White Oleander - Janet Fitch [49]
MY MOTHER sent me her poem “For Astrid, Who Will Live After All.” There were a couple of lines I couldn’t get out of my head:
After all the fears, the warnings
After all
A woman’s mistakes are different from a girl’s
They are written by fire on stone
They are a trait and not an error...
It was worse than I told you so. I didn’t want to believe it. I was still a girl, only fourteen. I could still be saved, couldn’t I? Redeemed. I could live a different life, I would go and sin no more. I scowled when the physical therapist flirted with me, a lean young man, kind, handsome. It took half the day to walk up and down the corridor. They moved me from Demerol to oral Percodan.
IF I HAD had anywhere to go to, I could have been released after two weeks, but as it was, I recuperated on the county dollar until I could walk with a cane and the bandages came off. Then I was given a new placement, sent off with a thirty-day prescription for Percodan and my mother’s letters and books, the wooden box, and a lost boy’s poster of animal turds.
10
THE AIR IN VAN NUYS was thicker than in Sunland-Tujunga. It was a kingdom of strip malls and boulevards a quarter-mile across, neighborhoods of ground-hugging tracts dwarfed by full-growth peppers and sweet gums fifty feet high. It looked hopeful, until I saw a house down the street, and prayed, please Jesus, don’t let it be the turquoise one with the yard paved in blacktop behind the chain-link fence.
The social worker parked in front of it. I stared. It was the color of a tropical lagoon on a postcard thirty years out of date, a Gauguin syphilitic nightmare. It was the gap in the chain of deciduous trees that cradled every other house on the block, defiantly ugly in its nakedness.
The bubble-glass door was also turquoise, and the foster mother was a wide, hard-faced blond woman who held a dumbfounded toddler on her hip. A little boy stuck his tongue out at me from behind his mother. She glanced at my metal hospital cane, narrowed her small eyes. “You didn’t say she was lame.”
The caseworker shrugged her narrow shoulders. I was glad I was high on Percodan, or I might have cried.
Marvel Turlock led us through her living room dominated by a television set the size of Arizona, where a talk show hostess admonished a huge bearded man with a tattoo, and down a long hall to my new room, a made-over laundry porch with navy-and-green-striped curtains and a ripcord spread on the narrow rollaway bed. The little boy tugged at her oversized shirt and whined, like music played on a saw.
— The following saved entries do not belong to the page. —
-- ==== Sys2Proof/Proofs/AlarmAndJournalWords.lean ====
section
/-! The words of the alarm table and of the journal (sections 10.5, R131, R148). -/

namespace Sys2Proof.Proofs

open Sys2Proof.Machine Sys2Proof.Safety Sys2Proof.Laws

/-! ### The alarm table -/

/-- Section 10.5: the kind of the object that a condition type is about. -/
def shownKind (t : CondType) : Nat := let n := t.index.val
  if n < 9 then 0 else if n < 11 then 1 else if n < 16 then 2 else if n < 18 then 3 else if n < 21 then 4
  else if n < 23 then 5 else 6

theorem objectKind_eq (t : CondType) : t.objectKind = shownKind t := by cases t <;> rfl

/-- The number of a severity. -/
def shownSeverity (x : Severity) : Nat := [Severity.crit, .maj, .min, .event, .off].idxOf x + 1

theorem severityCode_eq (x : Severity) : x.code = shownSeverity x := by cases x <;> rfl

/-- The number of an alarm state. -/
def alarmStateCode (x : AlarmState) : Nat := match x with | .pending _ => 1 | .active => 2 | .clearing _ => 3

/-- The words of an alarm entry in use, but for its generation word and the last one. -/
def alarmWords (x : Alarm) : List Word :=
  [twoBytes (x.activeTime.isSome.toNat * 128 + alarmStateCode x.state * 16 + shownKind x.type) x.obj,
    twoBytes x.type.index.val (shownSeverity x.severity + shownBits [x.ack, x.nsa, x.audible] * 4)] ++
  words32 (BitVec.ofNat 32 x.raiseTime) ++ words32 (BitVec.ofNat 32 (shownMember x.activeTime))

/-- The bytes of an alarm entry after its generation word. -/
def alarmRest (x : Option Alarm) : List Byte :=
  match x with
  | none => List.replicate 14 0
  | some x =>
    let st := match x.state with | .pending _ => 1 | .active => 2 | .clearing _ => 3
    [byte8 (flagAt 7 x.activeTime.isSome + st * 16 + x.type.objectKind), byte8 x.obj, byte8 x.type.index.val,
      byte8 (flagAt 4 x.audible + flagAt 3 x.nsa + flagAt 2 x.ack + x.severity.code)] ++ bytes32 x.raiseTime ++
    bytes32 (x.activeTime.getD 0) ++ [0, 0]

theorem alarmBytes_eq (e : Entry) : alarmBytes e = bytes16 e.gen.toNat ++ alarmRest e.alarm := rfl

theorem alarmRest_length (x : Option Alarm) : (alarmRest x).length = 14 := by cases x <;> rfl

theorem wordsOf_alarmRest (x : Alarm) : wordsOf (alarmRest (some x)) = alarmWords x ++ [0] := by
  have hflags : ∀ u n a v : Nat, u * 2 ^ 4 + n * 2 ^ 3 + a * 2 ^ 2 + v = v + (a + 2 * (n + 2 * (u + 2 * 0))) * 4 :=
    fun _ _ _ _ => by ring
  have hfirst : ∀ t a k : Nat, t * 2 ^ 7 + a * 16 + k = t * 128 + a * 16 + k := fun _ _ _ => by ring
  simp only [alarmRest, alarmWords, flagAt_eq, objectKind_eq, severityCode_eq, shownMember_eq, shownBits_eq, bitsNat,
    hflags, hfirst, List.append_assoc, List.cons_append, List.nil_append, wordsOf_byte8, wordsOf_bytes32]
  rfl

section
variable {s : State} (hready : s.start.ready = true)
include hready

theorem alarmRest_shown (i : EntryIx) : spmWord s (0x2200 + 16 * i.val) = s.alm.entries[i].gen ∧
    WordsShown s (0x2200 + 16 * i.val + 2) (wordsOf (alarmRest s.alm.entries[i].alarm)) := by
  have hi := i.isLt
  have hlen : (alarmBytes s.alm.entries[i]).length = 16 := by
    rw [alarmBytes_eq, List.length_append, alarmRest_length]
    rfl
  have hwords := (alarm_shown s i hlen.le).words hready (by omega)
  rw [alarmBytes_eq, wordsOf_bytes16, BitVec.ofNat_toNat] at hwords
  exact wordsShown_cons.1 hwords

/-- R131: what the host reads of an alarm entry. -/
theorem alarmFields_shown (i : EntryIx) :
    let base := 0x2200 + 16 * i.val
    spmWord s base = s.alm.entries[i].gen ∧
    (s.alm.entries[i].alarm = none → WordsShown s (base + 2) (List.replicate 7 0)) ∧
    ∀ x, s.alm.entries[i].alarm = some x → WordsShown s (base + 2) (alarmWords x) := by
  obtain ⟨hgen, hwords⟩ := alarmRest_shown hready i
  refine ⟨hgen, fun hnone => ?_, fun x hx => ?_⟩
  · rw [hnone] at hwords
    exact hwords
  · rw [hx, wordsOf_alarmRest] at hwords
    exact (wordsShown_append.1 hwords).1

end

/-! ### The journal -/

/-- A number, 0xFF where it is absent. -/
def numberOrFF (x : Option Nat) : Nat := match x with | some v => v | none => 0xFF

/-- A reference's number, 7 where it is absent. -/
def refOrSeven (x : Option RefIx) : Nat := match x with | some v => v.val | none => 7

/-- A signed number as three bytes. -/
def threeBytes (x : Int) : List Nat :=
  let v := (BitVec.ofInt 24 x).toNat
  [v / 65536, v / 256, v]

/-- A body's object kind, object index, record type and code numbers. -/
def bodyCodes : JBody → Nat × Nat × Nat × List Nat
  | .alarmOn e t o sv nsa => (shownKind t, o, 1, [e, t.index.val, shownSeverity sv, nsa.toNat])
  | .alarmOff e t o sv why => (shownKind t, o, 2, [e, t.index.val, shownSeverity sv,
      [OffReason.cleared, .suppressed, .profile, .dropped].idxOf why])
  | .severity e t o a z nsa => (shownKind t, o, 3, [e, t.index.val, shownSeverity a, shownSeverity z, nsa.toNat])
  | .event t o none => (shownKind t, o, 4, [t.index.val])
  | .event t o (some (a, z)) => (shownKind t, o, 4, [t.index.val, numberOrFF a, numberOrFF z])
  | .switch g a z a' z' w sd =>
    (2, g.val, 5, [a, z, a', z', w.ord, w.mem, [Side.localEnd, .farEnd, .both].idxOf sd])
  | .timing st a z u h aged =>
    (4, 0, 6, [[TimingState.freeRun, .acquiring, .locked, .holdover].idxOf st * 64 + refOrSeven z * 8 + refOrSeven a,
      aged.toNat] ++ threeBytes u ++ threeBytes (match h with | some v => v | none => 0))
  | .work i k st why f =>
    (5, i.val, 7, [k / 256, k, match st with | some x => shownOrderCode x why | none => 0, f])
  | .contact i act role f => (6, i.val, 8, [act.toNat, [ContactRole.none, .aco, .frame, .generic].idxOf role, f])
  | .restart c => (4, 0, 9, [[RestartCode.cold, .warm, .mode].idxOf c])
  | .lost k => (4, 0, 10, [k / 256, k])
  | .manualDropped g m w => (2, g.val, 11, [m, w.ord, w.mem])

theorem numberOrFF_eq (x : Option Nat) : orElse x 0xFF = byte8 (numberOrFF x) := by cases x <;> rfl

theorem refOrSeven_eq (x : Option RefIx) : (x.map (·.val)).getD 7 = refOrSeven x := by cases x <;> rfl

theorem threeBytes_eq (x : Int) : threeBytes x = [twos 24 x / 65536, twos 24 x / 256, twos 24 x] := by
  have hnum : (BitVec.ofInt 24 x).toNat = twos 24 x := by
    rw [BitVec.toNat_ofInt, twos]
  rw [threeBytes, hnum]

theorem contactRoleCode_eq (x : ContactRole) : x.code = [ContactRole.none, .aco, .frame, .generic].idxOf x := by
  cases x <;> rfl

theorem bodyBytes_eq (b : JBody) : bodyBytes b =
    ((bodyCodes b).1, (bodyCodes b).2.1, (bodyCodes b).2.2.1, (bodyCodes b).2.2.2.map byte8) := by
  cases b with
  | alarmOn e t o sv nsa => simp only [bodyBytes, bodyCodes, objectKind_eq, severityCode_eq, List.map_cons, List.map_nil]
  | alarmOff e t o sv why =>
    simp only [bodyBytes, bodyCodes, objectKind_eq, severityCode_eq, List.map_cons, List.map_nil]
    cases why <;> rfl
  | severity e t o a z nsa => simp only [bodyBytes, bodyCodes, objectKind_eq, severityCode_eq, List.map_cons, List.map_nil]
  | event t o data =>
    cases data with
    | none => simp only [bodyBytes, bodyCodes, objectKind_eq, List.map_cons, List.map_nil]
    | some d => simp only [bodyBytes, bodyCodes, objectKind_eq, numberOrFF_eq, List.map_cons, List.map_nil]
  | switch g a z a' z' w sd => simp only [bodyBytes, bodyCodes, sideCode_eq, List.map_cons, List.map_nil]
  | timing st a z u h aged =>
    simp only [bodyBytes, bodyCodes, timingStateCode_eq, refOrSeven_eq, threeBytes_eq, List.map_cons, List.map_nil,
      List.map_append]
    cases h <;> rfl
  | work i k st why f =>
    cases st with
    | none => rfl
    | some x => simp only [bodyBytes, bodyCodes, orderCode_eq]; rfl
  | contact i act role f => simp only [bodyBytes, bodyCodes, contactRoleCode_eq, List.map_cons, List.map_nil]
  | restart c => cases c <;> rfl
  | lost k => rfl
  | manualDropped g m w => rfl

/-- What the host reads of a record of the given kind, object, type and codes. -/
def RecordShown (s : State) (n : Fin 256) (kind obj type : Nat) (codes : List Nat) : Prop :=
  let base := 0x2A00 + 16 * n.val
  let r := s.jrn.ring[n]
  WordsShown s base [BitVec.ofNat 16 r.seq, twoBytes (kind * 32 + type) obj] ∧
  WordsShown s (base + 12) (words32 (BitVec.ofNat 32 r.time)) ∧
  ∀ k, k < 8 → shownByte s (base + 4 + k) = BitVec.ofNat 8 (shownMember codes[k]?)

/-- The code bytes of a record. -/
def codeBytes (codes : List Nat) : List Byte := (codes.map byte8 ++ List.replicate 8 0).take 8

theorem codeBytes_length (codes : List Nat) : (codeBytes codes).length = 8 := by
  rw [codeBytes, List.length_take, List.length_append, List.length_replicate]
  omega

theorem codeBytes_getElem? {codes : List Nat} {k : Nat} (hk : k < 8) :
    (codeBytes codes)[k]? = some (BitVec.ofNat 8 (shownMember codes[k]?)) := by
  rw [codeBytes, List.getElem?_take, if_pos hk]
  by_cases hin : k < codes.length
  · rw [List.getElem?_append_left (by rwa [List.length_map]), List.getElem?_map, List.getElem?_eq_getElem hin]
    rfl
  · rw [List.getElem?_append_right (by rw [List.length_map]; omega), List.getElem?_replicate,
      if_pos (by rw [List.length_map]; omega),
      List.getElem?_eq_none (by omega)]
    rfl

section
variable {s : State} (hready : s.start.ready = true)
include hready

/-- R148: what the host reads of a journal record. -/
theorem recordFields_shown (n : Fin 256) : (s.jrn.ring[n].body = none → spmWord s (0x2A00 + 16 * n.val) = 0) ∧
    ∀ b, s.jrn.ring[n].body = some b →
      RecordShown s n (bodyCodes b).1 (bodyCodes b).2.1 (bodyCodes b).2.2.1 (bodyCodes b).2.2.2 := by
  have hn := n.isLt
  refine ⟨fun hnone => ?_, fun b hb => ?_⟩
  · have heq : recordBytes s.jrn.ring[n] = List.replicate (2 * 8) 0 := by
      rw [recordBytes, hnone]
    have hbytes := record_shown s n (by rw [heq, List.length_replicate])
    rw [heq] at hbytes
    have hwords := hbytes.words hready (by rw [List.length_replicate]; omega)
    exact hwords 0 0 rfl
  · have heq : recordBytes s.jrn.ring[n] = (bytes16 s.jrn.ring[n].seq ++
        [byte8 ((bodyCodes b).1 * 32 + (bodyCodes b).2.2.1), byte8 (bodyCodes b).2.1]) ++
        (codeBytes (bodyCodes b).2.2.2 ++ bytes32 s.jrn.ring[n].time) := by
      rw [recordBytes, hb]
      simp only [bodyBytes_eq, codeBytes, List.append_assoc]
    have hbytes := record_shown s n (by
      rw [heq, List.length_append, List.length_append, List.length_append, codeBytes_length]
      rfl)
    rw [heq] at hbytes
    obtain ⟨hhead, hrest⟩ := hbytes.append
    obtain ⟨hcodes, htime⟩ := hrest.append
    rw [codeBytes_length] at htime
    refine ⟨?_, ?_, fun k hk => ?_⟩
    · have hwords := hhead.words hready (by
        change _ + 4 ≤ _
        omega)
      rwa [wordsOf_bytes16, wordsOf_byte8] at hwords
    · have hwords := htime.words hready (by
        change _ + 4 + 8 + 4 ≤ _
        omega)
      rwa [← List.append_nil (bytes32 _), wordsOf_bytes32, wordsOf_nil, List.append_nil] at hwords
    · exact hcodes.byte hready (codeBytes_getElem? hk) (by
        change _ + 4 + k < _
        omega)

end

/-! ### Memory (R154) -/

theorem spmWord_memory {s : State} (hready : s.start.ready = true) {a : Nat} (heven : a % 2 = 0)
    (h : (0x100 ≤ a ∧ a < 0x1300) ∨ a = 0x3A00) : spmWord s a = memRead s.mem a ++ memRead s.mem (a + 1) := by
  rw [spmWord_region hready (by omega), memory_shown s (by omega), memory_shown s (by omega)]
  rfl

end Sys2Proof.Proofs
end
Back in the TV room, the caseworker spread her papers on the coffee table, ready to bare the details of my life to this hardfaced woman, who told me to take Justin out to play in the backyard in a voice that was used to telling girls what to do.
The paved backyard was thick with heat and littered with enough toys for a preschool. I saw a cat bury something in the sandbox, run away. I didn’t do anything about it. Justin roared around on his Big Wheel trike, smashing into the playhouse every round or two. I hoped he would decide to make a few mud pies. Mmm.
After a while, the toddler came out, a little blond girl with large, transparent blue eyes. She didn’t know how much I feared the color turquoise, that I wanted to vomit thinking of her mother reading my file. If only I could have stayed in the hospital, with a steady Demerol drip. The baby headed for the sandbox. I wanted not to care, but found myself getting up, scooping out the catshit with a pail, throwing it over the fence.